I hate mechanical timers they are so clicky... keeps me up at night. It's worse than any noise I've ever heard.. grinding...


----------



## NWA-Planted (Aug 27, 2011)

I use one of the of the Zille power centers (yes for reptiles) but its the EXACT same thing as the coralife style but like 8 bucks cheaper at petsmart go figure. Getting it set can be a PITA at times but once its set I have not had any issues with the timer and lights coming on / off when needed. I did have to get my first one replaced though it got some weird short and the on off got messed up but the company replaced it willingly with no issue so I cant complain.


----------



## Wasserpest (Jun 12, 2003)

There are different brands, some work, some don't. 

Some of the really cheap ones are sensitive to electric/magnetic interference, and just don't work when they encounter any. Putting them close to or plugging in fluorescent lights will not be a success story.

Others tend to reset themselves when power fluctuations occur. Yet others don't keep their settings after power outages, even thought the label tells otherwise. Some of the "powercenters" are known to randomly burst into flames.

But for sure there are some that work flawlessly. Difficult to tell which ones work and which ones suck, because the outer hull and brand don't always coincide with the electronics inside. Try the brand(s) mentioned here, and be prepared to pay about $5 more than what you pay for the absolute rock bottom priced (sucky) ones.


----------



## TexasCichlid (Jul 12, 2011)

Can anyone recommend a digital timer that does multiple on/off events a day? Mine are on/off at X times, but won't let me split times like for 4 hours on, 2 off, 4 hours on for the same day.


----------



## NWA-Planted (Aug 27, 2011)

TexasCichlid said:


> Can anyone recommend a digital timer that does multiple on/off events a day? Mine are on/off at X times, but won't let me split times like for 4 hours on, 2 off, 4 hours on for the same day.

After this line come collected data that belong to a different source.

/-- R56: an occurrence that one lane published and no other did within `SKEW_LIMIT` counts once in `EC_FAULTS` and is logged;
nothing else changes but the log and the note that it was logged. Completes: `evSolo`.
R60, R84, R101, R102: a replica that has starved in step 2 for longer than `SKEW_LIMIT` claims it to every other live lane and
halts the strand; a replica whose skew timer ran out is claimed late; the notices of another unit act as they arrive. A lane
that halts a strand stops its replica, drops its beats and messages, and shows the cause in `VT_LCAUSE` and in its log. A lane
that excludes a replica takes it out of its in-step set, latches the change, which its application shows in `LN_REPL`, stops
its own core when it is that replica, and halts the strand when fewer than two are left in step.
Completes: `starveTimeout`, `starveClaimReceive`, `lateClaim`, `lateClaimReceive`, `exclusionNoticeReceive`,
`splitNoticeReceive`. -/
def Obligations.ClaimsNoticesAndSoloOccurrencesAct : Prop :=
  ((∀ (l : Lane) (k : Strand) (o : Occ) (s : State), o ∈ (s.echo l k).solo → exec (.evSolo l k o) s = .next s) ∧
   ∀ (l : Lane) (k : Strand) (o : Occ) (s : State) (h : HeldPub), s.retired l = false → o ∉ (s.echo l k).solo →
     h ∈ (s.echo l k).pubs → pubLane h.pub = some l → o ∈ h.pub.occ → h.since + s.skewLimitNs l k < s.ns →
     (∀ x ∈ (s.echo l k).pubs, pubLane x.pub ≠ some l → o ∈ x.pub.occ →
       h.since + s.skewLimitNs l k < x.since ∨ x.since + s.skewLimitNs l k < h.since) →
     ∃ t, exec (.evSolo l k o) s = .next t ∧
       t.fld l.unit (Reg.ecFaults k.idx) 15 8 = satAdd 8 (s.fld l.unit (Reg.ecFaults k.idx) 15 8) 1 ∧
       (∀ u off, u ≠ l.unit ∨ off ≠ Reg.ecFaults k.idx → t.reg u off = s.reg u off) ∧
       t.lanes = (s.setEcho l k { s.echo l k with solo := o :: (s.echo l k).solo }).lanes ∧
       t.voters = s.voters ∧ t.wires = s.wires ∧ t.links = s.links ∧
       (s.consumers.m.running = true → s.floodCount l.idx < 64 →
         (t.log.entries.head?.map fun e => (e.code, e.src, e.strand, e.arg)) =
           some (.evSolo, l.idx, some k, [o.src.toNat, o.vec.toNat, o.num.toNat]))) ∧
  (∀ (l : Lane) (k : Strand) (s : State),
     (s.atSteps l k = true → 2 ≤ (s.reg64 l.unit (Reg.lnPointLo k)).toNat → s.dueAgreement l k = none →
       (s.replica l k).waitSince + s.skewLimitNs l k < s.ns →
       exec (.starveTimeout l k) s = .next ((s.send ((s.peers l).map fun x => .starveClaim x l k)).haltOwn l k .starved none)) ∧
     (∀ x : Lane, (s.retired x = false → exec (.starveClaimReceive l x k) s =
         .next ((s.arrive (.starveClaim l x k)).haltOwn l k .starved none)) ∧
       (s.retired x = true → exec (.starveClaimReceive l x k) s = .next (s.arrive (.starveClaim l x k)))) ∧
     (∀ pt x, s.runs l k = true → s.awaitedThird l k pt = some x →
       exec (.lateClaim l k pt) s =
         .next ((s.send ((s.peers l).map fun y => .lateClaim y ⟨k, pt, l, x⟩)).lateAt l k pt x)) ∧
     (∀ c : LateClaim, c.strand = k → s.runs l k = true → s.retired c.sender = false →
       exec (.lateClaimReceive l c) s = .next ((s.arrive (.lateClaim l c)).lateAt l k c.point c.repl)) ∧
     (∀ x c, exec (.exclusionNoticeReceive l k x c) s = .next
       (State.tryAgree agreeDepth ((s.arrive (.exclusion l k x c)).excludeAt l k x c) l k)) ∧
     (∀ c, exec (.splitNoticeReceive l k c) s = .next ((s.arrive (.split l k c)).haltAt l k c none)) ∧
     ((s.haltedAt l k = true ∨ s.retired l = true) → ∀ c x, s.haltOwn l k c x = s ∧ s.haltAt l k c x = s) ∧
     (s.haltedAt l k = false → s.retired l = false → ∀ c x, let t := s.haltOwn l k c x
       t.haltedAt l k = true ∧
         (t.replica l k).mode = (if (s.replica l k).mode = .debugHalted then .debugHalted else .stopped) ∧
         (t.replica l k).out = [] ∧ (t.replica l k).load = none ∧ (t.echo l k).inQ = Quad.all [] ∧
         t.reg l.unit (Reg.vtLcause k.idx) = causeWord c x ∧
         (c = .starved → t.flag l.unit (Reg.ecStat k.idx) 2 = true) ∧
         (s.consumers.m.running = true → s.floodCount l.idx < 64 → ∃ e ∈ t.log.entries,
           e.code = .strandHalt ∧ e.src = l.idx ∧ e.strand = some k ∧ e.arg.headD 0 = Cause.code c) ∧
         (∀ j, j ≠ k → (t.replica l j).mode = (s.replica l j).mode ∧ t.haltedAt l j = s.haltedAt l j) ∧ t.base = s.base) ∧
     (∀ x c, (s.echo l k).inStep.get x = false → s.excludeAt l k x c = s) ∧
     (∀ x c, s.haltedAt l k = false → s.retired l = false → (s.echo l k).inStep.get x = true →
       let t := s.excludeAt l k x c
       (t.echo l k).inStep.get x = false ∧ (∀ y, y ≠ x → (t.echo l k).inStep.get y = (s.echo l k).inStep.get y) ∧
         (∃ h ∈ (t.echo l k).latched, h.occ.src = 0 ∧ h.occ.vec = 1) ∧
         (x = l → (t.replica l k).mode = .stopped ∧ (t.replica l k).out = []) ∧
         ((t.inStepAt l k).length < 2 → t.haltedAt l k = true) ∧ t.base = s.base) ∧
     (∀ pt x, let t := s.lateAt l k pt x
       t.fld l.unit (Reg.ecFaults k.idx) 7 0 = satAdd 8 (s.fld l.unit (Reg.ecFaults k.idx) 7 0) 1 ∧
         (s.haltedAt l k = false → s.retired l = false → (t.echo l k).inStep.get x = false) ∧ t.base = s.base) ∧
     (∀ (c : Change) (now : Dword), (s.applyChange l k c now).fld l.unit (Reg.lnRepl k) (3 * c.repl.idx + 2) (3 * c.repl.idx) =
       nextReplState (s.replState l k c.repl) c.event (s.budgetReached l k c.repl now)) ∧
     (nextReplState 0 .excluded false = 1 ∧ nextReplState 0 .excluded true = 4 ∧ nextReplState 0 .debug false = 3 ∧
       nextReplState 1 .rejoinStart false = 2 ∧ nextReplState 3 .rejoinStart false = 2 ∧ nextReplState 2 .joined false = 0 ∧
       nextReplState 2 .abandoned false = 1 ∧ ∀ st b, nextReplState st .retired b = 4))
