-- ==== Sys2Proof/Laws/BaseUpdate.lean ====
section
/-! SUPPORT. Which operations of Machine/Update.lean keep the base. -/

namespace Sys2Proof.Machine

@[simp] theorem State.vetoUpdate_base (s : State) : (State.vetoUpdate s).base = s.base := by
  simp [State.vetoUpdate]

@[simp] theorem State.endFreeze_base (s : State) : (State.endFreeze s).base = s.base := by
  simp [State.endFreeze, base_mk]

@[simp] theorem State.confirmUpdate_base (s : State) : (State.confirmUpdate s).base = s.base := by
  simp [State.confirmUpdate]

@[simp] theorem State.updCtlWrite_base (s : State) (v : Word) : (State.updCtlWrite s v).base = s.base := by
  simp [State.updCtlWrite]

@[simp] theorem State.updCtl_base (s : State) (k : Strand) (v : Word) : (State.updCtl s k v).base = s.base := by
  simp [State.updCtl]

theorem execVeto_base (k : Strand) (s : State) : ∃ s', execVeto k s = .next s' ∧ s'.base = s.base := by
  refine ⟨_, rfl, ?_⟩
  simp

theorem execConfirm_base (k : Strand) (s : State) : ∃ s', execConfirm k s = .next s' ∧ s'.base = s.base := by
  refine ⟨_, rfl, ?_⟩
  simp

theorem execSuccessfulBoot_base (s : State) : ∃ s', execSuccessfulBoot s = .next s' ∧ s'.base = s.base := by
  refine ⟨_, rfl, ?_⟩
  simp [base_mk]

end Sys2Proof.Machine
end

I have seen some that have like a cycling setup... but I think its a preset 15 minutes cycle to create "tidal" effects on reef tanks.

For something like that you may be better off with a mechaincal timer that has the little pins you push down to select your times, you can make those do about anything you want.


----------



## fresh.salty (Jul 2, 2010)

xxbenjamminxx said:


> I use the Brinks dual outlet digital timer from Wally World and never have had a problem with it other then it seems to get about 5 minutes fast after 8 months.


Can you manually override this timer either on or off and have it do it's thing at the next cycle?

I have a couple dual mechanical timers from Harbor Freight, you can manually turn them on but it will stay on until you hit that switch again. My older mechanical timers will reset themselves either way. But as others have said, that timer is the loudest thing under my 90g.

The problem I have with the digital ones is seeing the display and figuring out how to program them. lol


----------



## IWANNAGOFAST (Jan 14, 2008)

I've tried like, 4-5 brands of digital timers. every one of them has reset on me.


----------



## djscotty (Sep 14, 2010)

NWA-Planted said:


> I use one of the of the Zille power centers (yes for reptiles) but its the EXACT same thing as the coralife style but like 8 bucks cheaper at petsmart go figure. Getting it set can be a PITA at times but once its set I have not had any issues with the timer and lights coming on / off when needed. I did have to get my first one replaced though it got some weird short and the on off got messed up but the company replaced it willingly with no issue so I cant complain.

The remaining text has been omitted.